Пробираясь к горе-птице, Маслов не узнавал с детства памятных мест. На северных склонах гор были найдены богатейшие кладовые нефти. Перед самой войной здесь поднялся лес вышек, в ущельях возникли островки из железных баков. В долинах пролегли трубопроводы, несшие нефть из скважины в емкости, а оттуда к берегу моря.

Теперь кругом царило мрачное запустение. Вышки валялись на земле. Замерли «качалки», некогда высасывающие из недр земли живительные для танков и самолетов соки. Покорежены трубы. Металлическими болванками забиты скважины. Вспороты животы баков. Гитлер рассчитывал заполучить так необходимые ему для войны нефть и бензин. Но нашел мертвые промыслы. Здесь действовал партизанский закон – ни капли горючего врагу.

Юрий свернул на узкую тропинку, стал подниматься вверх по склону горы. Справа сверкнула зеркальная гладь Каштанового озера. «Здесь мы условились встретиться с Ружей», – вспомнил Маслов.

Вытирая с лица пот, Юрий не сбавлял шагу. Левая рука была забинтована, ныла. Для отъезда на кордон ему нужна была причина. На второй день после взрыва в порту немцы заставили Маслова и других рабочих расчищать завалы. Разбирая остатки материального склада, Юрий обнаружил и припрятал на всякий случай шахтерскую лампочку, и она, как нельзя кстати, пригодилась. Врач Трубникова посоветовала вызвать на руке искусственный ожог: взять из лампочки электролит, смазать нужное место и смочить водой. Так Юрий и сделал. Образовался гнойный нарыв. Боли вытерпел адские, зато получил длительное освобождение от работы.

«Как-то встретит меня дядя?» – всю дорогу с тревогой гадал Юрий.

Но опасения его оказались напрасными. Угрюмый Айтек Давлетхан на этот раз на редкость гостеприимно принял племянника. Он вдовец, живет одиноко. За те годы, что Юрий не видел его, дядя не постарел, остался таким же подтянутым, жилистым. Впрок, видимо, идет жизнь в горах, в лесу.

Мать Юрия редко общалась с братом. Письмо, которое сейчас вручил от нее племянник, Айтека растрогало. Он без устали хлопотал и суетился вокруг гостя. «Наскучило в бирюках пребывать. Ишь, как живой душе обрадовался», – про себя отметил Маслов.
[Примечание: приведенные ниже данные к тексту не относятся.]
-- ==== Sys2Proof/Laws/State.lean ====
section
/-! SUPPORT. One lemma for each field and each update of the state: what it holds, or that it is left alone. -/

namespace Sys2Proof.Machine

variable (s : State)

/-! ### `noteAccess` -/

@[simp] theorem noteAccess_cfg (k : AccessKind) (x : Word) : (noteAccess k x s).cfg = s.cfg := rfl
@[simp] theorem noteAccess_cpu (k : AccessKind) (x : Word) : (noteAccess k x s).cpu = s.cpu := rfl
@[simp] theorem noteAccess_pc0 (k : AccessKind) (x : Word) : (noteAccess k x s).pc0 = s.pc0 := rfl
@[simp] theorem noteAccess_tIns (k : AccessKind) (x : Word) : (noteAccess k x s).tIns = s.tIns := rfl
@[simp] theorem noteAccess_tCall (k : AccessKind) (x : Word) : (noteAccess k x s).tCall = s.tCall := rfl
@[simp] theorem noteAccess_tTotal (k : AccessKind) (x : Word) : (noteAccess k x s).tTotal = s.tTotal := rfl
@[simp] theorem noteAccess_load (k : AccessKind) (x : Word) : (noteAccess k x s).load = s.load := rfl
@[simp] theorem noteAccess_mem (k : AccessKind) (x : Word) : (noteAccess k x s).mem = s.mem := rfl
@[simp] theorem noteAccess_slots (k : AccessKind) (x : Word) : (noteAccess k x s).slots = s.slots := rfl
@[simp] theorem noteAccess_watch (k : AccessKind) (x : Word) : (noteAccess k x s).watch = s.watch.check k x := rfl
@[simp] theorem noteAccess_activity (k : AccessKind) (x : Word) : (noteAccess k x s).activity = markAccess k x s.activity := rfl
@[simp] theorem noteAccess_coverage (k : AccessKind) (x : Word) : (noteAccess k x s).coverage = s.coverage := rfl
@[simp] theorem noteAccess_periph (k : AccessKind) (x : Word) : (noteAccess k x s).periph = s.periph := rfl
@[simp] theorem noteAccess_script (k : AccessKind) (x : Word) : (noteAccess k x s).script = s.script := rfl
@[simp] theorem noteAccess_ula (k : AccessKind) (x : Word) : (noteAccess k x s).ula = s.ula := rfl
@[simp] theorem noteAccess_dbg (k : AccessKind) (x : Word) : (noteAccess k x s).dbg = s.dbg := rfl
@[simp] theorem noteAccess_notices (k : AccessKind) (x : Word) : (noteAccess k x s).notices = s.notices := rfl
@[simp] theorem noteAccess_failure (k : AccessKind) (x : Word) : (noteAccess k x s).failure = s.failure := rfl
@[simp] theorem noteAccess_fault (k : AccessKind) (x : Word) : (noteAccess k x s).fault = s.fault := rfl
@[simp] theorem noteAccess_draws (k : AccessKind) (x : Word) : (noteAccess k x s).draws = s.draws := rfl

/-! ### `poke` -/

@[simp] theorem poke_cfg (rom : Bool) (x : Word) (v : Byte) : (poke rom x v s).cfg = s.cfg := rfl
@[simp] theorem poke_cpu (rom : Bool) (x : Word) (v : Byte) : (poke rom x v s).cpu = s.cpu := rfl
@[simp] theorem poke_pc0 (rom : Bool) (x : Word) (v : Byte) : (poke rom x v s).pc0 = s.pc0 := rfl
@[simp] theorem poke_tIns (rom : Bool) (x : Word) (v : Byte) : (poke rom x v s).tIns = s.tIns := rfl
@[simp] theorem poke_tCall (rom : Bool) (x : Word) (v : Byte) : (poke rom x v s).tCall = s.tCall := rfl
@[simp] theorem poke_tTotal (rom : Bool) (x : Word) (v : Byte) : (poke rom x v s).tTotal = s.tTotal := rfl
@[simp] theorem poke_load (rom : Bool) (x : Word) (v : Byte) : (poke rom x v s).load = s.load := rfl
@[simp] theorem poke_mem (rom : Bool) (x : Word) (v : Byte) : (poke rom x v s).mem = pokeMem rom x v s := rfl
@[simp] theorem poke_slots (rom : Bool) (x : Word) (v : Byte) : (poke rom x v s).slots = s.slots := rfl
@[simp] theorem poke_watch (rom : Bool) (x : Word) (v : Byte) : (poke rom x v s).watch = s.watch := rfl
@[simp] theorem poke_activity (rom : Bool) (x : Word) (v : Byte) : (poke rom x v s).activity = s.activity := rfl
@[simp] theorem poke_coverage (rom : Bool) (x : Word) (v : Byte) : (poke rom x v s).coverage = s.coverage := rfl
@[simp] theorem poke_periph (rom : Bool) (x : Word) (v : Byte) : (poke rom x v s).periph = s.periph := rfl
@[simp] theorem poke_script (rom : Bool) (x : Word) (v : Byte) : (poke rom x v s).script = s.script := rfl
@[simp] theorem poke_ula (rom : Bool) (x : Word) (v : Byte) : (poke rom x v s).ula = s.ula := rfl
@[simp] theorem poke_dbg (rom : Bool) (x : Word) (v : Byte) : (poke rom x v s).dbg = s.dbg := rfl
@[simp] theorem poke_notices (rom : Bool) (x : Word) (v : Byte) : (poke rom x v s).notices = s.notices := rfl
@[simp] theorem poke_failure (rom : Bool) (x : Word) (v : Byte) : (poke rom x v s).failure = s.failure := rfl
@[simp] theorem poke_fault (rom : Bool) (x : Word) (v : Byte) : (poke rom x v s).fault = s.fault := rfl
@[simp] theorem poke_draws (rom : Bool) (x : Word) (v : Byte) : (poke rom x v s).draws = s.draws := rfl

/-! ### `read8` -/

@[simp] theorem read8_cfg (x : Word) : ((read8 x s).2).cfg = s.cfg := rfl
@[simp] theorem read8_cpu (x : Word) : ((read8 x s).2).cpu = s.cpu := rfl
@[simp] theorem read8_pc0 (x : Word) : ((read8 x s).2).pc0 = s.pc0 := rfl
@[simp] theorem read8_tIns (x : Word) : ((read8 x s).2).tIns = s.tIns := rfl
@[simp] theorem read8_tCall (x : Word) : ((read8 x s).2).tCall = s.tCall := rfl
@[simp] theorem read8_tTotal (x : Word) : ((read8 x s).2).tTotal = s.tTotal := rfl
@[simp] theorem read8_load (x : Word) : ((read8 x s).2).load = s.load := rfl
@[simp] theorem read8_mem (x : Word) : ((read8 x s).2).mem = s.mem := rfl
@[simp] theorem read8_slots (x : Word) : ((read8 x s).2).slots = s.slots := rfl
@[simp] theorem read8_watch (x : Word) : ((read8 x s).2).watch = s.watch.check .read x := rfl
@[simp] theorem read8_activity (x : Word) : ((read8 x s).2).activity = markAccess .read x s.activity := rfl
@[simp] theorem read8_coverage (x : Word) : ((read8 x s).2).coverage = s.coverage := rfl
@[simp] theorem read8_periph (x : Word) : ((read8 x s).2).periph = s.periph := rfl
@[simp] theorem read8_script (x : Word) : ((read8 x s).2).script = s.script := rfl
@[simp] theorem read8_ula (x : Word) : ((read8 x s).2).ula = s.ula := rfl
@[simp] theorem read8_dbg (x : Word) : ((read8 x s).2).dbg = s.dbg := rfl
@[simp] theorem read8_notices (x : Word) : ((read8 x s).2).notices = s.notices := rfl
@[simp] theorem read8_failure (x : Word) : ((read8 x s).2).failure = s.failure := rfl
@[simp] theorem read8_fault (x : Word) : ((read8 x s).2).fault = s.fault := rfl
@[simp] theorem read8_draws (x : Word) : ((read8 x s).2).draws = s.draws := rfl
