-- ==== Sys2Proof/Laws/PerInstr.lean ====
section
/-! SUPPORT. One lemma for each instruction: a well-formed instruction's own bytes decode to it. -/

/-- Decoding the bytes of a well-formed instruction gives the instruction. -/
def Sys2Proof.Laws.RoundTrip.Statement (i : Sys2Proof.Instr) : Prop :=
  i.wf = true → Sys2Proof.decode (Sys2Proof.encode i) = .ok (i, [])

open Sys2Proof Sys2Proof.Laws.RoundTrip

theorem Sys2Proof.Laws.RoundTrip.ldRR (dst : Reg8) (src : Reg8) : Statement (.ldRR dst src) := by
  intro _; cases dst <;> cases src <;> rfl

theorem Sys2Proof.Laws.RoundTrip.ldRN (dst : Reg8) (n : Byte) : Statement (.ldRN dst n) := by
  intro _; cases dst <;> rfl

theorem Sys2Proof.Laws.RoundTrip.ldRAtHL (dst : Reg8) : Statement (.ldRAtHL dst) := by
  intro _; cases dst <;> rfl

theorem Sys2Proof.Laws.RoundTrip.ldRAtIX (dst : Reg8) (disp : Byte) : Statement (.ldRAtIX dst disp) := by
  intro _; cases dst <;> rfl

theorem Sys2Proof.Laws.RoundTrip.ldRAtIY (dst : Reg8) (disp : Byte) : Statement (.ldRAtIY dst disp) := by
  intro _; cases dst <;> rfl

theorem Sys2Proof.Laws.RoundTrip.ldAtHLR (src : Reg8) : Statement (.ldAtHLR src) := by
  intro _; cases src <;> rfl

theorem Sys2Proof.Laws.RoundTrip.ldAtIXR (disp : Byte) (src : Reg8) : Statement (.ldAtIXR disp src) := by
  intro _; cases src <;> rfl

theorem Sys2Proof.Laws.RoundTrip.ldAtIYR (disp : Byte) (src : Reg8) : Statement (.ldAtIYR disp src) := by
  intro _; cases src <;> rfl

theorem Sys2Proof.Laws.RoundTrip.ldAtHLN (n : Byte) : Statement (.ldAtHLN n) := by
  intro _; rfl

theorem Sys2Proof.Laws.RoundTrip.ldAtIXN (disp : Byte) (n : Byte) : Statement (.ldAtIXN disp n) := by
  intro _; rfl

theorem Sys2Proof.Laws.RoundTrip.ldAtIYN (disp : Byte) (n : Byte) : Statement (.ldAtIYN disp n) := by
  intro _; rfl

theorem Sys2Proof.Laws.RoundTrip.ldAAtBC : Statement (.ldAAtBC) := by
  intro _; rfl

theorem Sys2Proof.Laws.RoundTrip.ldAAtDE : Statement (.ldAAtDE) := by
  intro _; rfl

theorem Sys2Proof.Laws.RoundTrip.ldAAtNN (nn : Word) : Statement (.ldAAtNN nn) := by
  intro _; exact congrArg (fun v => Except.ok (Instr.ldAAtNN v, [])) (wordOf_hiByte_loByte nn)

theorem Sys2Proof.Laws.RoundTrip.ldAtBCA : Statement (.ldAtBCA) := by
  intro _; rfl

theorem Sys2Proof.Laws.RoundTrip.ldAtDEA : Statement (.ldAtDEA) := by
  intro _; rfl

theorem Sys2Proof.Laws.RoundTrip.ldAtNNA (nn : Word) : Statement (.ldAtNNA nn) := by
  intro _; exact congrArg (fun v => Except.ok (Instr.ldAtNNA v, [])) (wordOf_hiByte_loByte nn)

theorem Sys2Proof.Laws.RoundTrip.ldAI : Statement (.ldAI) := by
  intro _; rfl

theorem Sys2Proof.Laws.RoundTrip.ldARefresh : Statement (.ldARefresh) := by
  intro _; rfl

theorem Sys2Proof.Laws.RoundTrip.ldIA : Statement (.ldIA) := by
  intro _; rfl

theorem Sys2Proof.Laws.RoundTrip.ldRefreshA : Statement (.ldRefreshA) := by
  intro _; rfl

theorem Sys2Proof.Laws.RoundTrip.ldDDNN (dd : Reg16) (nn : Word) : Statement (.ldDDNN dd nn) := by
  intro _; cases dd <;> exact congrArg (fun v => Except.ok (Instr.ldDDNN _ v, [])) (wordOf_hiByte_loByte nn)

theorem Sys2Proof.Laws.RoundTrip.ldIXNN (nn : Word) : Statement (.ldIXNN nn) := by
  intro _; exact congrArg (fun v => Except.ok (Instr.ldIXNN v, [])) (wordOf_hiByte_loByte nn)

theorem Sys2Proof.Laws.RoundTrip.ldIYNN (nn : Word) : Statement (.ldIYNN nn) := by
  intro _; exact congrArg (fun v => Except.ok (Instr.ldIYNN v, [])) (wordOf_hiByte_loByte nn)

theorem Sys2Proof.Laws.RoundTrip.ldHLAtNN (nn : Word) : Statement (.ldHLAtNN nn) := by
  intro _; exact congrArg (fun v => Except.ok (Instr.ldHLAtNN v, [])) (wordOf_hiByte_loByte nn)

theorem Sys2Proof.Laws.RoundTrip.ldDDAtNN (dd : Reg16) (nn : Word) : Statement (.ldDDAtNN dd nn) := by
  intro _; cases dd <;> exact congrArg (fun v => Except.ok (Instr.ldDDAtNN _ v, [])) (wordOf_hiByte_loByte nn)

theorem Sys2Proof.Laws.RoundTrip.ldIXAtNN (nn : Word) : Statement (.ldIXAtNN nn) := by
  intro _; exact congrArg (fun v => Except.ok (Instr.ldIXAtNN v, [])) (wordOf_hiByte_loByte nn)

theorem Sys2Proof.Laws.RoundTrip.ldIYAtNN (nn : Word) : Statement (.ldIYAtNN nn) := by
  intro _; exact congrArg (fun v => Except.ok (Instr.ldIYAtNN v, [])) (wordOf_hiByte_loByte nn)

theorem Sys2Proof.Laws.RoundTrip.ldAtNNHL (nn : Word) : Statement (.ldAtNNHL nn) := by
  intro _; exact congrArg (fun v => Except.ok (Instr.ldAtNNHL v, [])) (wordOf_hiByte_loByte nn)

theorem Sys2Proof.Laws.RoundTrip.ldAtNNDD (nn : Word) (dd : Reg16) : Statement (.ldAtNNDD nn dd) := by
  intro _; cases dd <;> exact congrArg (fun v => Except.ok (Instr.ldAtNNDD v _, [])) (wordOf_hiByte_loByte nn)

theorem Sys2Proof.Laws.RoundTrip.ldAtNNIX (nn : Word) : Statement (.ldAtNNIX nn) := by
  intro _; exact congrArg (fun v => Except.ok (Instr.ldAtNNIX v, [])) (wordOf_hiByte_loByte nn)

theorem Sys2Proof.Laws.RoundTrip.ldAtNNIY (nn : Word) : Statement (.ldAtNNIY nn) := by
  intro _; exact congrArg (fun v => Except.ok (Instr.ldAtNNIY v, [])) (wordOf_hiByte_loByte nn)

theorem Sys2Proof.Laws.RoundTrip.ldSPHL : Statement (.ldSPHL) := by
  intro _; rfl

theorem Sys2Proof.Laws.RoundTrip.ldSPIX : Statement (.ldSPIX) := by
  intro _; rfl

theorem Sys2Proof.Laws.RoundTrip.ldSPIY : Statement (.ldSPIY) := by
  intro _; rfl

theorem Sys2Proof.Laws.RoundTrip.pushQQ (qq : Reg16AF) : Statement (.pushQQ qq) := by
  intro _; cases qq <;> rfl

theorem Sys2Proof.Laws.RoundTrip.pushIX : Statement (.pushIX) := by
  intro _; rfl

theorem Sys2Proof.Laws.RoundTrip.pushIY : Statement (.pushIY) := by
  intro _; rfl

theorem Sys2Proof.Laws.RoundTrip.popQQ (qq : Reg16AF) : Statement (.popQQ qq) := by
  intro _; cases qq <;> rfl

theorem Sys2Proof.Laws.RoundTrip.popIX : Statement (.popIX) := by
  intro _; rfl

theorem Sys2Proof.Laws.RoundTrip.popIY : Statement (.popIY) := by
  intro _; rfl

theorem Sys2Proof.Laws.RoundTrip.exDEHL : Statement (.exDEHL) := by
  intro _; rfl

theorem Sys2Proof.Laws.RoundTrip.exAFAF : Statement (.exAFAF) := by
  intro _; rfl

theorem Sys2Proof.Laws.RoundTrip.exx : Statement (.exx) := by
  intro _; rfl

theorem Sys2Proof.Laws.RoundTrip.exAtSPHL : Statement (.exAtSPHL) := by
  intro _; rfl

theorem Sys2Proof.Laws.RoundTrip.exAtSPIX : Statement (.exAtSPIX) := by
  intro _; rfl

theorem Sys2Proof.Laws.RoundTrip.exAtSPIY : Statement (.exAtSPIY) := by
  intro _; rfl

theorem Sys2Proof.Laws.RoundTrip.ldi : Statement (.ldi) := by
  intro _; rfl

theorem Sys2Proof.Laws.RoundTrip.ldir : Statement (.ldir) := by
  intro _; rfl

theorem Sys2Proof.Laws.RoundTrip.ldd : Statement (.ldd) := by
  intro _; rfl

theorem Sys2Proof.Laws.RoundTrip.lddr : Statement (.lddr) := by
  intro _; rfl

theorem Sys2Proof.Laws.RoundTrip.cpi : Statement (.cpi) := by
  intro _; rfl

theorem Sys2Proof.Laws.RoundTrip.cpir : Statement (.cpir) := by
  intro _; rfl

theorem Sys2Proof.Laws.RoundTrip.cpd : Statement (.cpd) := by
  intro _; rfl

theorem Sys2Proof.Laws.RoundTrip.cpdr : Statement (.cpdr) := by
  intro _; rfl

theorem Sys2Proof.Laws.RoundTrip.addAR (src : Reg8) : Statement (.addAR src) := by
  intro _; cases src <;> rfl

theorem Sys2Proof.Laws.RoundTrip.addAN (n : Byte) : Statement (.addAN n) := by
  intro _; rfl

theorem Sys2Proof.Laws.RoundTrip.addAAtHL : Statement (.addAAtHL) := by
  intro _; rfl

theorem Sys2Proof.Laws.RoundTrip.addAAtIX (disp : Byte) : Statement (.addAAtIX disp) := by
  intro _; rfl

theorem Sys2Proof.Laws.RoundTrip.addAAtIY (disp : Byte) : Statement (.addAAtIY disp) := by
  intro _; rfl

theorem Sys2Proof.Laws.RoundTrip.adcAR (src : Reg8) : Statement (.adcAR src) := by
  intro _; cases src <;> rfl

theorem Sys2Proof.Laws.RoundTrip.adcAN (n : Byte) : Statement (.adcAN n) := by
  intro _; rfl

theorem Sys2Proof.Laws.RoundTrip.adcAAtHL : Statement (.adcAAtHL) := by
  intro _; rfl

theorem Sys2Proof.Laws.RoundTrip.adcAAtIX (disp : Byte) : Statement (.adcAAtIX disp) := by
  intro _; rfl

theorem Sys2Proof.Laws.RoundTrip.adcAAtIY (disp : Byte) : Statement (.adcAAtIY disp) := by
  intro _; rfl

theorem Sys2Proof.Laws.RoundTrip.subR (src : Reg8) : Statement (.subR src) := by
  intro _; cases src <;> rfl

theorem Sys2Proof.Laws.RoundTrip.subN (n : Byte) : Statement (.subN n) := by
  intro _; rfl

theorem Sys2Proof.Laws.RoundTrip.subAtHL : Statement (.subAtHL) := by
  intro _; rfl

theorem Sys2Proof.Laws.RoundTrip.subAtIX (disp : Byte) : Statement (.subAtIX disp) := by
  intro _; rfl

theorem Sys2Proof.Laws.RoundTrip.subAtIY (disp : Byte) : Statement (.subAtIY disp) := by
  intro _; rfl

theorem Sys2Proof.Laws.RoundTrip.sbcAR (src : Reg8) : Statement (.sbcAR src) := by
  intro _; cases src <;> rfl

theorem Sys2Proof.Laws.RoundTrip.sbcAN (n : Byte) : Statement (.sbcAN n) := by
  intro _; rfl

theorem Sys2Proof.Laws.RoundTrip.sbcAAtHL : Statement (.sbcAAtHL) := by
  intro _; rfl

theorem Sys2Proof.Laws.RoundTrip.sbcAAtIX (disp : Byte) : Statement (.sbcAAtIX disp) := by
  intro _; rfl

theorem Sys2Proof.Laws.RoundTrip.sbcAAtIY (disp : Byte) : Statement (.sbcAAtIY disp) := by
  intro _; rfl

theorem Sys2Proof.Laws.RoundTrip.andR (src : Reg8) : Statement (.andR src) := by
  intro _; cases src <;> rfl

theorem Sys2Proof.Laws.RoundTrip.andN (n : Byte) : Statement (.andN n) := by
  intro _; rfl

theorem Sys2Proof.Laws.RoundTrip.andAtHL : Statement (.andAtHL) := by
  intro _; rfl

theorem Sys2Proof.Laws.RoundTrip.andAtIX (disp : Byte) : Statement (.andAtIX disp) := by
  intro _; rfl

theorem Sys2Proof.Laws.RoundTrip.andAtIY (disp : Byte) : Statement (.andAtIY disp) := by
  intro _; rfl

theorem Sys2Proof.Laws.RoundTrip.orR (src : Reg8) : Statement (.orR src) := by
  intro _; cases src <;> rfl

theorem Sys2Proof.Laws.RoundTrip.orN (n : Byte) : Statement (.orN n) := by
  intro _; rfl

theorem Sys2Proof.Laws.RoundTrip.orAtHL : Statement (.orAtHL) := by
  intro _; rfl

theorem Sys2Proof.Laws.RoundTrip.orAtIX (disp : Byte) : Statement (.orAtIX disp) := by
  intro _; rfl

theorem Sys2Proof.Laws.RoundTrip.orAtIY (disp : Byte) : Statement (.orAtIY disp) := by
  intro _; rfl

theorem Sys2Proof.Laws.RoundTrip.xorR (src : Reg8) : Statement (.xorR src) := by
  intro _; cases src <;> rfl

theorem Sys2Proof.Laws.RoundTrip.xorN (n : Byte) : Statement (.xorN n) := by
  intro _; rfl

theorem Sys2Proof.Laws.RoundTrip.xorAtHL : Statement (.xorAtHL) := by
  intro _; rfl

theorem Sys2Proof.Laws.RoundTrip.xorAtIX (disp : Byte) : Statement (.xorAtIX disp) := by
  intro _; rfl

theorem Sys2Proof.Laws.RoundTrip.xorAtIY (disp : Byte) : Statement (.xorAtIY disp) := by
  intro _; rfl

theorem Sys2Proof.Laws.RoundTrip.cpR (src : Reg8) : Statement (.cpR src) := by
  intro _; cases src <;> rfl

theorem Sys2Proof.Laws.RoundTrip.cpN (n : Byte) : Statement (.cpN n) := by
  intro _; rfl

theorem Sys2Proof.Laws.RoundTrip.cpAtHL : Statement (.cpAtHL) := by
  intro _; rfl

theorem Sys2Proof.Laws.RoundTrip.cpAtIX (disp : Byte) : Statement (.cpAtIX disp) := by
  intro _; rfl

theorem Sys2Proof.Laws.RoundTrip.cpAtIY (disp : Byte) : Statement (.cpAtIY disp) := by
  intro _; rfl

theorem Sys2Proof.Laws.RoundTrip.incR (dst : Reg8) : Statement (.incR dst) := by
  intro _; cases dst <;> rfl

theorem Sys2Proof.Laws.RoundTrip.incAtHL : Statement (.incAtHL) := by
  intro _; rfl

theorem Sys2Proof.Laws.RoundTrip.incAtIX (disp : Byte) : Statement (.incAtIX disp) := by
  intro _; rfl

theorem Sys2Proof.Laws.RoundTrip.incAtIY (disp : Byte) : Statement (.incAtIY disp) := by
  intro _; rfl

theorem Sys2Proof.Laws.RoundTrip.decR (dst : Reg8) : Statement (.decR dst) := by
  intro _; cases dst <;> rfl

theorem Sys2Proof.Laws.RoundTrip.decAtHL : Statement (.decAtHL) := by
  intro _; rfl

theorem Sys2Proof.Laws.RoundTrip.decAtIX (disp : Byte) : Statement (.decAtIX disp) := by
  intro _; rfl

theorem Sys2Proof.Laws.RoundTrip.decAtIY (disp : Byte) : Statement (.decAtIY disp) := by
  intro _; rfl

theorem Sys2Proof.Laws.RoundTrip.daa : Statement (.daa) := by
  intro _; rfl

theorem Sys2Proof.Laws.RoundTrip.cpl : Statement (.cpl) := by
  intro _; rfl

theorem Sys2Proof.Laws.RoundTrip.neg : Statement (.neg) := by
  intro _; rfl

theorem Sys2Proof.Laws.RoundTrip.ccf : Statement (.ccf) := by
  intro _; rfl

theorem Sys2Proof.Laws.RoundTrip.scf : Statement (.scf) := by
  intro _; rfl

theorem Sys2Proof.Laws.RoundTrip.nop : Statement (.nop) := by
  intro _; rfl

theorem Sys2Proof.Laws.RoundTrip.halt : Statement (.halt) := by
  intro _; rfl

theorem Sys2Proof.Laws.RoundTrip.di : Statement (.di) := by
  intro _; rfl

theorem Sys2Proof.Laws.RoundTrip.ei : Statement (.ei) := by
  intro _; rfl

theorem Sys2Proof.Laws.RoundTrip.im0 : Statement (.im0) := by
  intro _; rfl

theorem Sys2Proof.Laws.RoundTrip.im1 : Statement (.im1) := by
  intro _; rfl

theorem Sys2Proof.Laws.RoundTrip.im2 : Statement (.im2) := by
  intro _; rfl

theorem Sys2Proof.Laws.RoundTrip.addHLSS (ss : Reg16) : Statement (.addHLSS ss) := by
  intro _; cases ss <;> rfl

theorem Sys2Proof.Laws.RoundTrip.adcHLSS (ss : Reg16) : Statement (.adcHLSS ss) := by
  intro _; cases ss <;> rfl

theorem Sys2Proof.Laws.RoundTrip.sbcHLSS (ss : Reg16) : Statement (.sbcHLSS ss) := by
  intro _; cases ss <;> rfl

theorem Sys2Proof.Laws.RoundTrip.addIXPP (pp : Reg16IX) : Statement (.addIXPP pp) := by
  intro _; cases pp <;> rfl

theorem Sys2Proof.Laws.RoundTrip.addIYRR (rr : Reg16IY) : Statement (.addIYRR rr) := by
  intro _; cases rr <;> rfl

theorem Sys2Proof.Laws.RoundTrip.incSS (ss : Reg16) : Statement (.incSS ss) := by
  intro _; cases ss <;> rfl

theorem Sys2Proof.Laws.RoundTrip.incIX : Statement (.incIX) := by
  intro _; rfl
Юрий начал осторожно изучать дядю. С узкого смуглого лица Айтека с выпуклыми скулами, с крупным хищноватым носом не сходила приветливая улыбка. Лишь серые, холодные глаза оставались безучастными.

Обняв племянника за плечи, он водил его по двору, сараям, кладовым, показывал хозяйство, разрешил пользоваться всем, что приглянется.

– Отлеживайся, наращивай тело. Живу не в пример вам, городским: есть чем зубы занять… А что с рукой?

– Производственная травма, скоро пройдет.

На второй день тайком от дяди Юрий направился к железнодорожному переезду. Петляющую между гор однопутку немцы зорко охраняли: недалеко от переезда Маслов приметил бетонные колпаки с торчащими из амбразур пулеметами.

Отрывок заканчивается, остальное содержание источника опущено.